(Saved data entries)
/-- R7, R9, R262, R329, R364, R411, R448, R465, R471: a register write from outside a unit, by the number of the register: the fields that it stores, and when it has no
effect. Of a Vale: `Spec.valeRegisters`, the counters and their selectors, TRPL, CMAP, the templates, CTGTB and CTSLOT, which every Vale of the partition
takes, the overflow registers and the classes of its positions; of a die: `Spec.dieRegisters`, CTXCTL and WSCTL, nothing while BUSY; of a function
(BAR 2) and of a submission page. Read-only and unassigned numbers take no write. The model's choices: that a write of CTGTB or CTSLOT reaches every Vale of the partition at once
(log entry 89), the SEV 1 of log records (log entry 66), and the numbers in BAR 2 (log entry 63). -/
def Spec.RegisterWrites : Prop :=
  ∀ (s : State) (x : W64),
    let put (space : RegSpace) (num : Nat) (t : State) : Prop := exec (.registerWrite space num x) s = .next t
    (∀ v < Config.vales,
      (∀ r ∈ Spec.valeRegisters x, put (.vale v) r.1 (s.modVale v r.2.1)) ∧
      put (.vale v) 0x220 (s.writeCmap v x) ∧
      (∀ i < 16,
        put (.vale v) (0x230 + i) (s.modVale v (fun y => { y with pmc := y.pmc.put i (x.extractLsb' 0 48) })) ∧
        exec (.registerWrite (.vale v) (0x240 + i) x) s = exec (.pmselWrite v i x) s ∧
        exec (.registerWrite (.vale v) (0x2B0 + i) x) s = exec (.trplWrite v i x) s) ∧
      (∀ n, 0x310 ≤ n → n < 0x400 → n % 16 ≠ 0 →
        put (.vale v) n (s.modVale v (fun y => { y with templ := y.templ.put (n - 0x300) (x.extractLsb' 0 16) }))) ∧
      (∀ w < Config.vales,
        let other : Prop := (s.vale w).func ≠ (s.vale v).func
        (∃ t, put (.vale v) 0x2A0 t ∧ (other → t.vale w = s.vale w) ∧ (¬ other → t.vale w = { s.vale w with ctgtb := x &&& 0x7FFFFFFFFFE000 })) ∧
        (∃ t, put (.vale v) 0x2A1 t ∧ (other → t.vale w = s.vale w) ∧
          (¬ other → t.vale w = { s.vale w with ctTop := x.extractLsb' 12 6, ctNslot := x.extractLsb' 0 5 }))) ∧
      (∀ p < 32,
        let q := v * 32 + p
        (∀ a ∈ [(RegSpace.vale v, 0x400 + 4 * p, 0x401 + 4 * p), (RegSpace.position q, 0x400, 0x401)],
          ((s.position q).overflow = [] →
            put a.1 a.2.1 (s.modPosition q (fun y => { y with ovBase := x &&& 0x7FFFFFFFFFF000 })) ∧
            put a.1 a.2.2 (s.modPosition q (fun y => { y with ovSlots := x.extractLsb' 0 32 }))) ∧
          ((s.position q).overflow ≠ [] → put a.1 a.2.1 s ∧ put a.1 a.2.2 s)) ∧
        (∀ a ∈ [(RegSpace.vale v, 0x600 + p), (RegSpace.position q, 0x200)], ∃ t, put a.1 a.2 t ∧
          t = { s with positions := t.positions } ∧ { t.position q with cls := (s.position q).cls } = s.position q ∧
          ∀ i < 8, (t.position q).cls.extractLsb' (2 * i) 2 =
            if x.extractLsb' (2 * i) 2 = 3 then (s.position q).cls.extractLsb' (2 * i) 2 else x.extractLsb' (2 * i) 2))) ∧
    (∀ d < 4,
      (∀ r ∈ Spec.dieRegisters x, put (.die d) r.1 (s.modDie d r.2.1)) ∧
      ((s.die d).ctxOp ≠ none ∨ x.extractLsb' 8 2 = 0 ∨ x.extractLsb' 8 2 = 3 → put (.die d) 0x215 s) ∧
      ((s.die d).ctxOp = none → x.extractLsb' 8 2 = 1 ∨ x.extractLsb' 8 2 = 2 →
        put (.die d) 0x215 (s.modDie d (fun y => { y with ctxOp := some ((x.extractLsb' 8 2).toNat, (x.extractLsb' 0 8).toNat) }))) ∧
      ((s.die d).wsOp ≠ none → put (.die d) 0x216 s) ∧
      ((s.die d).wsOp = none → exec (.registerWrite (.die d) 0x216 x) s = exec (.worldSwitch d x) s)) ∧
    (∀ fn < 16,
      put (.bar2 fn) 0 (s.modFunc fn (fun y => { y with elbase := x &&& 0xFFFFFFFFFFFFF000, ellog2 := x.toNat % 16 })) ∧
      put (.bar2 fn) 2 (s.modFunc fn (fun y => { y with eltail := x.extractLsb' 0 32 })) ∧
      put (.bar2 fn) 4 (s.modFunc fn (fun y => { y with hctx := x.toNat % 256 })) ∧
      put (.bar2 fn) 5 (s.modFunc fn (fun y => { y with hfwait := x.toNat % 2 ^ 32 })) ∧
      (∀ n < 1024,
        put (.bar2 fn) (0x1000 + n) (s.modPage fn n (fun p => { p with
          bound := if x.getLsbD 63 then some (x.toNat / 2 ^ 14 % 4, x.toNat / 2 ^ 8 % 64, x.toNat % 256) else none })) ∧
        (∀ num < 0x80, put (.page fn n) num (s.logPort 0x16 fn)) ∧
        exec (.registerWrite (.page fn n) 0xA0 x) s = exec (.crbaseWrite fn n x) s ∧
        put (.page fn n) 0xA8 (s.modPage fn n (fun p => { p with crhead := x.extractLsb' 0 32 })) ∧
        put (.page fn n) 0xB0 (s.modPage fn n (fun p => { p with uiaddr := x &&& 0xFFFFFFFFFFFFFFFC }))) ∧
      (fn ≠ 0 → ∀ num, 6 ≤ num → num < 0x1000 → put (.bar2 fn) num s)) ∧
    put (.bar2 0) 6 { s with adentoth := { s.adentoth with powerLimit := min (x.toNat % 2 ^ 32) 2400 } } ∧
    (∀ i < 16, put (.bar2 0) (0x10 + i) { s with peermap := s.peermap.put i (x.extractLsb' 0 32 &&& 0x83FF0007) }) ∧
    (∀ i < 8, put (.bar2 0) (0x20 + i) { s with pctx := s.pctx.put i (x.toNat % 256) }) ∧
    (∀ space num, ∃ t, put space num t) ∧ (∀ e num, put (.engine e) num s) ∧
    (∀ v num, Config.vales ≤ v ∨ 0x620 ≤ num ∨ 0x290 ≤ num ∧ num < 0x294 → put (.vale v) num s) ∧
    (∀ fn n num, 0x80 ≤ num → num ≠ 0xA0 → num ≠ 0xA8 → num ≠ 0xB0 → put (.page fn n) num s)

/-- R262, R364, R448, R465, R471, R474: what the writes of registers with a step of their own do: a TRPL whose PBYTES
is too large or uneven is logged, a PMSEL that another counter of the Vale holds has no effect, CRBASE is written with no record open
and a legal size, ELTAIL and CRHEAD take their value; a counter of an open event wraps: which events those are the model leaves open, with the
DETAIL of the log records (log entries 2, 99); their SEV 1 is the model's choice (log entry 66). -/
def Spec.RegisterSteps : Prop :=
  ∀ (s : State) (v n : Nat) (x : W64),
    (n < 16 →
      let pb := x.toNat / 2 ^ 12 % 2 ^ 9
      (pb ≤ 256 → pb % 8 = 0 → exec (.trplWrite v n x) s =
        .next (s.modVale v (fun y => { y with trpl := y.trpl.put n (x.extractLsb' 0 25 &&& 0x1FFF0F8) }))) ∧
      (256 < pb ∨ pb % 8 ≠ 0 → exec (.trplWrite v n x) s = .next (s.logOpen 0x16 (srcNum (v / 24) (v % 24) 0 0) (s.vale v).func 1 0))) ∧
    (n < 16 →
      let y : BitVec 24 := x.extractLsb' 0 24 &&& 0xFF0FFF
      Spec.occurs s (.pmselWrite v n x)
        (∀ j < 16, j ≠ n → ¬ (selFunc ((s.vale v).sel j) = selFunc y ∧ selSlot ((s.vale v).sel j) = selSlot y))
        ((s.counterSettle v n).modVale v (fun z => { z with pmsel := z.pmsel.put n y }))) ∧
    (16 ≤ n → exec (.trplWrite v n x) s = .next s ∧ exec (.pmselWrite v n x) s = .next s) ∧
    (let k := s.vale v
     Spec.occurs s (.counterOverflow v n) (n < 16 ∧ k.counts n (selFunc (k.sel n)) (openEvent (selFunc (k.sel n))) = true)
      ((s.setVale v { k with pmc := k.pmc.put n 0 }).counterWraps v n)) ∧
    Spec.occurs s (.crbaseWrite v n x) ((s.page v n).opens = [] ∧ 4 ≤ x.toNat % 16 ∧ x.toNat % 16 ≤ 12)
      (s.modPage v n (fun p => { p with crbase := x &&& 0xFFFFFFFFFFFFF000, crlog2 := x.toNat % 16 })) ∧
    (∀ y : W32, exec (.crheadWrite v n y) s = .next (s.modPage v n (fun p => { p with crhead := y }))) ∧
    (∀ y : W32, exec (.eltailWrite v y) s = .next (s.modFunc v (fun f => { f with eltail := y })))

/-- R7, R9, R448, R465, R477: what a host's read of a register gives, which changes nothing: the sequence numbers, OPEN, OPENMAP, CRBASE, CRHEAD,
UIADDR and HISTORY of a submission page, whose SUBMIT and reserved offsets read as 0; ELHEAD and ELLOST of a function; ADMSTAT of the
physical function, 0 for the others; and the registers of a Vale and of a die. The numbers in BAR 2 are the model's (log entry 63). -/
def Spec.RegisterReads : Prop :=
  ∀ (s : State) (fn n : Nat), fn < 16 → n < 1024 →
    (s.adentoth.st = 3 → (∀ space num, (∀ f, space = .bar2 f → f ≠ 0) → (s.readRegister space num).1 = none) ∧
      (∀ num, num ≠ 7 → (num < 0xB00000 ∨ 0xB40000 ≤ num) →
        s.readRegister (.bar2 0) num = (none, { s with answers := s.answers ++ [{ dest := 0, status := 2 }] })) ∧
      s.readRegister (.bar2 0) 7 = (some (BitVec.ofNat 64 (3 + s.adentoth.reason % 256 * 2 ^ 8 + s.adentoth.src % 65536 * 2 ^ 16)), s)) ∧
    (s.adentoth.st ≠ 3 →
    let p := s.page fn n
    let reads (space : RegSpace) (num : Nat) (x : W64) : Prop := s.readRegister space num = (some x, s)
    (∀ v < Config.vales, ∀ r ∈ Spec.valeRegisters 0, reads (.vale v) r.1 (r.2.2 (s.vale v))) ∧
    (∀ d < 4, ∀ r ∈ Spec.dieRegisters 0, reads (.die d) r.1 (r.2.2 (s.die d))) ∧
    (∀ num, num < 0x80 ∨ (0xB8 ≤ num ∧ num < 0x800) ∨ 0x1000 ≤ num → reads (.page fn n) num 0) ∧
    reads (.page fn n) 0x80 (p.submitSeq.zeroExtend 64) ∧ reads (.page fn n) 0x88 (p.doneSeq.zeroExtend 64) ∧
    (∀ r rest, p.opens = r :: rest → reads (.page fn n) 0x90 (BitVec.ofNat 64 (p.opens.length * 2 ^ 32 + r.hseq.toNat))) ∧
    (p.opens = [] → reads (.page fn n) 0x90 ((p.submitSeq + 1).zeroExtend 64) ∧ reads (.page fn n) 0x98 0) ∧
    reads (.page fn n) 0xA0 (p.crbase + BitVec.ofNat 64 p.crlog2) ∧ reads (.page fn n) 0xA8 (p.crhead.zeroExtend 64) ∧
    reads (.page fn n) 0xB0 p.uiaddr ∧
    (∀ slot ws, p.history.find slot = some ws → slot < 64 → ∀ i < 4, reads (.page fn n) (0x800 + 32 * slot + 8 * i) (ws.getD i 0)) ∧
    reads (.bar2 fn) 1 ((s.func fn).elhead.zeroExtend 64) ∧ reads (.bar2 fn) 3 ((s.func fn).ellost.zeroExtend 64) ∧
    (fn ≠ 0 → reads (.bar2 fn) 7 0) ∧
    (fn = 0 → s.adentoth.st < 16 → s.adentoth.reason < 256 → s.adentoth.src < 65536 →
      reads (.bar2 fn) 7 (BitVec.ofNat 64 (s.adentoth.st + s.adentoth.reason * 2 ^ 8 + s.adentoth.src * 2 ^ 16))))

/-- Context loads and teardowns, world switches, register writes and register reads have their effect: the statements above together. -/
def Obligations.ContextAndRegisterSteps : Prop := Spec.ContextSteps ∧ Spec.RegisterWrites ∧ Spec.RegisterSteps ∧ Spec.RegisterReads

/-- R470: a write of CMAP: each 1 of DEAD sets its bit, and that of position 0 takes the whole Vale. A write is refused, for the spares, that sets SAV or
SBV with position 0 or one whose DEAD bit is 0, or names for one spare the position that the other holds while its DEAD bit is 0; both spares
with one position are refused too, and the field of a spare that is mapped stays, which is the model's choice (log entry 64). Any other maps the
spares that it names: their positions' DEAD bits are cleared. -/
def Spec.MapWrites : Prop :=
  ∀ (s : State) (v : Nat) (x : W64),
    let y := s.vale v
    let dead : W32 := if x.getLsbD 0 = true ∧ y.dead.getLsbD 0 = false then BitVec.allOnes 32 else y.dead ||| x.extractLsb' 0 32
    let a : Bool := x.getLsbD 37 && !y.sav
    let b : Bool := x.getLsbD 43 && !y.sbv
    let pa : BitVec 5 := x.extractLsb' 32 5
    let pb : BitVec 5 := x.extractLsb' 38 5
    let refused : Prop :=
      (a = true ∧ (pa = 0 ∨ dead.getLsbD pa.toNat = false)) ∨ (b = true ∧ (pb = 0 ∨ dead.getLsbD pb.toNat = false)) ∨ (a = true ∧ b = true ∧ pa = pb) ∨
      (y.sav = false ∧ y.sbv = true ∧ pa = y.sbp ∧ dead.getLsbD pa.toNat = false) ∨ (y.sbv = false ∧ y.sav = true ∧ pb = y.sap ∧ dead.getLsbD pb.toNat = false)
    let clear (c : Bool) (p : BitVec 5) (d : W32) : W32 := if c then d &&& ~~~((1 : W32) <<< p.toNat) else d
    ∃ t, exec (.cmapWrite v x) s = .next t ∧
      (refused → (t.vale v).dead = dead ∧ (t.vale v).sav = y.sav ∧ (t.vale v).sap = y.sap ∧ (t.vale v).sbv = y.sbv ∧ (t.vale v).sbp = y.sbp) ∧
      (¬ refused → (t.vale v).dead = clear b pb (clear a pa dead) ∧
        (t.vale v).sav = (y.sav || x.getLsbD 37) ∧ (t.vale v).sap = (if y.sav then y.sap else pa) ∧
        (t.vale v).sbv = (y.sbv || x.getLsbD 43) ∧ (t.vale v).sbp = (if y.sbv then y.sbp else pb))

/-- R19, R38, R41, R242, R243, R466 to R469: a position whose heartbeat is late dies, with its threads; a core's heartbeat rises and is
stored; a position dies with both spares in use; a Vale goes offline; an empty cluster drops its sectors; a COHERENT
chunk is recalled; the clocks move between legal points, the a-clock falling first; a stack is scrubbed; a log entry comes from
outside. The model's choices: ADDR of a scrub's log record is the word's physical place (log entry 13), its severity (log entry 66), and how
heartbeats count (log entry 107). -/
def Spec.HealthEvents : Prop :=
  ∀ (s : State) (p : Nat),
    (s.posDead p = true →
      exec (.positionDead p) s = .next (if isSummit p && !(s.vale (p / 32)).offline then s.valeFails (p / 32) else s.killCore p)) ∧
    (s.posDead p = false → Spec.occurs s (.positionDead p)
      (isSummit p = true ∨ (s.position p).beatAt + 4 * (s.vale (p / 32)).hbper.toNat ≤ s.time)
      ((s.positionDies p).logOpen 0x11 (srcOfPos p 0) (s.vale (p / 32)).func 1 0)) ∧
    (let q := s.position p
     let period := max 1 (s.vale (p / 32)).hbper.toNat
     let n := (s.time - q.beatFrom) / period
     Spec.occurs s (.heartbeat p)
      (isSummit p = false ∧ s.posDead p = false ∧ 1 ≤ n)
      ((s.setPosition p { q with beat := q.beat + BitVec.ofNat 64 n, beatAt := s.time, beatFrom := q.beatFrom + n * period }).writeAt none 0 0
        (bankPlace (p / 32 * 32) (0x3BF00 + 8 * (p % 32))) 2 32 (bytesLE 8 (q.beat + BitVec.ofNat 64 n).toNat))) ∧
    Spec.occurs s (.positionAbsent p)
      (isSummit p = false ∧ (s.vale (p / 32)).dead.getLsbD (p % 32) = true ∧ (s.vale (p / 32)).sav = true ∧ (s.vale (p / 32)).sbv = true ∧
        ((s.position p).absent = false ∨ s.returnsLost p = true)) (s.positionLost p) ∧
    ((s.vale p).offline = true → exec (.valeOffline p) s = .next s) ∧
    ((s.vale p).offline = false →
      let t := if (s.vale p).dead == BitVec.allOnes 32 then s else s.valeFails p
      exec (.valeOffline p) s = .next (if t.valeEmpty p then
        ((t.settleCounters p).modVale p (fun x => { x with offline := true })).logOpen 0x13 adentothSrc (t.vale p).func 1 0 else t)) ∧
    Spec.occurs s (.powerGate p) (s.wavesOn p = []) (s.l1Filter p (fun _ => false)) ∧
    (∀ ctx va, exec (.snoop p ctx va) s = .next (s.l1Filter p (fun x =>
      !(x.cls == 3 && x.ctx == ctx && decide (x.va ≤ va.toNat) && decide (va.toNat < x.va + x.span))))) ∧
    (∀ a f, Spec.occurs s (.operatingPointChange a f) (Spec.legalPoint a f) { s with adentoth := { s.adentoth with aMHz := a, fMHz := f } }) ∧
    (let a := s.adentoth
     (400 < a.aMHz → exec .powerLimitExceeded s = .next { s with adentoth := { a with aMHz := a.aMHz - 25 } }) ∧
     (a.aMHz ≤ 400 → Spec.occurs s .powerLimitExceeded (800 < a.fMHz) { s with adentoth := { a with fMHz := a.fMHz - 25 } })) ∧
    (let here (b : Nat) : Bool := decide (b < 12 * 2 ^ 36) && decide (b / 2 ^ 36 = p) && (!s.cacheErr.contains b || (s.homesOf b).isEmpty)
     let t := (s.soft.filter here).foldl (fun s b => s.logCorrectedAs 0x0A (hbmSrc b) b 0) { s with soft := s.soft.filter (fun b => !here b) }
     exec (.hbmScrub p) s = .next ((s.bad.filter here).foldl (fun s b => s.logError 0x0B (hbmSrc b) 0 1 (BitVec.ofNat 64 b) 0) t)) ∧
    (∀ port, exec (.linkLaneRepair p port) s = .next (s.logOpen 0x14 (srcNum p 30 port 13) 0 0 0)) ∧
    (∀ cause src fn sev addr detail, cause < 256 → src < 65536 → fn < 16 → sev < 3 →
      exec (.errorLogEntry cause src fn sev addr detail) s = .next (s.logError cause src fn sev addr detail))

Task objective: The answer should hold exactly the lines running from the one with "exec (.hbmScrub p)" to the final line of the data, both ends counted.

Answer box:
     exec (.hbmScrub p) s = .next ((s.bad.filter here).foldl (fun s b => s.logError 0x0B (hbmSrc b) 0 1 (BitVec.ofNat 64 b) 0) t)) ∧
    (∀ port, exec (.linkLaneRepair p port) s = .next (s.logOpen 0x14 (srcNum p 30 port 13) 0 0 0)) ∧
    (∀ cause src fn sev addr detail, cause < 256 → src < 65536 → fn < 16 → sev < 3 →
      exec (.errorLogEntry cause src fn sev addr detail) s = .next (s.logError cause src fn sev addr detail))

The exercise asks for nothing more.